# INPUT

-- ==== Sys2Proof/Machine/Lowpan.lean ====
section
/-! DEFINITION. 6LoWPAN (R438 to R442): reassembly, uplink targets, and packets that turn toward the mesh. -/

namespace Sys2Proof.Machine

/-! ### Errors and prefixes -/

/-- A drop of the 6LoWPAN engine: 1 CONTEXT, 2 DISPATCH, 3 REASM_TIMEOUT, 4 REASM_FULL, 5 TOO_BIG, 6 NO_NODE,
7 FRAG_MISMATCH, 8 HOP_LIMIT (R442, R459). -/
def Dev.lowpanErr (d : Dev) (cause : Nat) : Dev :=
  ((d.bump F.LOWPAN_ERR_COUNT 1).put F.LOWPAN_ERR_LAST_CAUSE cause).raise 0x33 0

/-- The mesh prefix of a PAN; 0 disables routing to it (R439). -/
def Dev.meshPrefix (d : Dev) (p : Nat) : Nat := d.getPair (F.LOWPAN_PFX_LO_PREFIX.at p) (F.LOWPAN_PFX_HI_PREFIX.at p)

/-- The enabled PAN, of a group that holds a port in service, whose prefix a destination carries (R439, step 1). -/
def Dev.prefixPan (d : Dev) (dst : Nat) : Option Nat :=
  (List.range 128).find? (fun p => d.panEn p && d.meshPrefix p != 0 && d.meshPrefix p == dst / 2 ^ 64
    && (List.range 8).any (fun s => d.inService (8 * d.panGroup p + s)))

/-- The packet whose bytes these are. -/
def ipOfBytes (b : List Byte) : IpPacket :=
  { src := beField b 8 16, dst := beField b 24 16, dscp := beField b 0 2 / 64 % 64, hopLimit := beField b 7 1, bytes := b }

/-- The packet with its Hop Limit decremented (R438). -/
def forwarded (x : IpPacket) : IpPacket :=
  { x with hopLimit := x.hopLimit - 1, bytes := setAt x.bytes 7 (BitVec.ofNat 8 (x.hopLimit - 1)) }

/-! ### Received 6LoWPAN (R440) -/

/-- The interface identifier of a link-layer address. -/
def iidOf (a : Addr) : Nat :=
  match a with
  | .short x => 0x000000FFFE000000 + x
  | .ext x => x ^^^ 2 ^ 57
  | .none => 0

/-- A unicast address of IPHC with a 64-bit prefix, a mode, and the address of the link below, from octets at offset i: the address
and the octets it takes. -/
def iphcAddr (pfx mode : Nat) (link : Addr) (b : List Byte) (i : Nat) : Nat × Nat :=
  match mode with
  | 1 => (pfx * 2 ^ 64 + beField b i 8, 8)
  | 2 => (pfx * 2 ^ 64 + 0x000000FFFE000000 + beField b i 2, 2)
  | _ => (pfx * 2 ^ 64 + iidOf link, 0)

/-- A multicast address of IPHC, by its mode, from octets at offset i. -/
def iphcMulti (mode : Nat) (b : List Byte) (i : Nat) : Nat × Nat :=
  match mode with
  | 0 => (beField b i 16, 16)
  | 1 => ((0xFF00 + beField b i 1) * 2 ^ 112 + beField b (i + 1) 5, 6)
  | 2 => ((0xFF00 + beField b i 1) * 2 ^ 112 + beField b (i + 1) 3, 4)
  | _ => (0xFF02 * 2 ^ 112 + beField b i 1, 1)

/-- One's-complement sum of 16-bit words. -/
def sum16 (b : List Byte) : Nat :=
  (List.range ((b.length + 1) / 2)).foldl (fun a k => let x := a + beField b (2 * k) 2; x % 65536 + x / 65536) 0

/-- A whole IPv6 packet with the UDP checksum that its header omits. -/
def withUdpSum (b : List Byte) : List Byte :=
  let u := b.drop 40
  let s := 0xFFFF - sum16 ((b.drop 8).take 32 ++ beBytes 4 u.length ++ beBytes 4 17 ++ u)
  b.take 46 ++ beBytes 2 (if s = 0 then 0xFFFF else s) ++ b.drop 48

# WHAT TO DO
With the line that has "def Dev.lowpanErr (d" as the first and the line that has "it (R439). -/" as the last, repeat exactly that run of lines above and no more.

# EXERCISE ANSWER
def Dev.lowpanErr (d : Dev) (cause : Nat) : Dev :=
  ((d.bump F.LOWPAN_ERR_COUNT 1).put F.LOWPAN_ERR_LAST_CAUSE cause).raise 0x33 0

/-- The mesh prefix of a PAN; 0 disables routing to it (R439). -/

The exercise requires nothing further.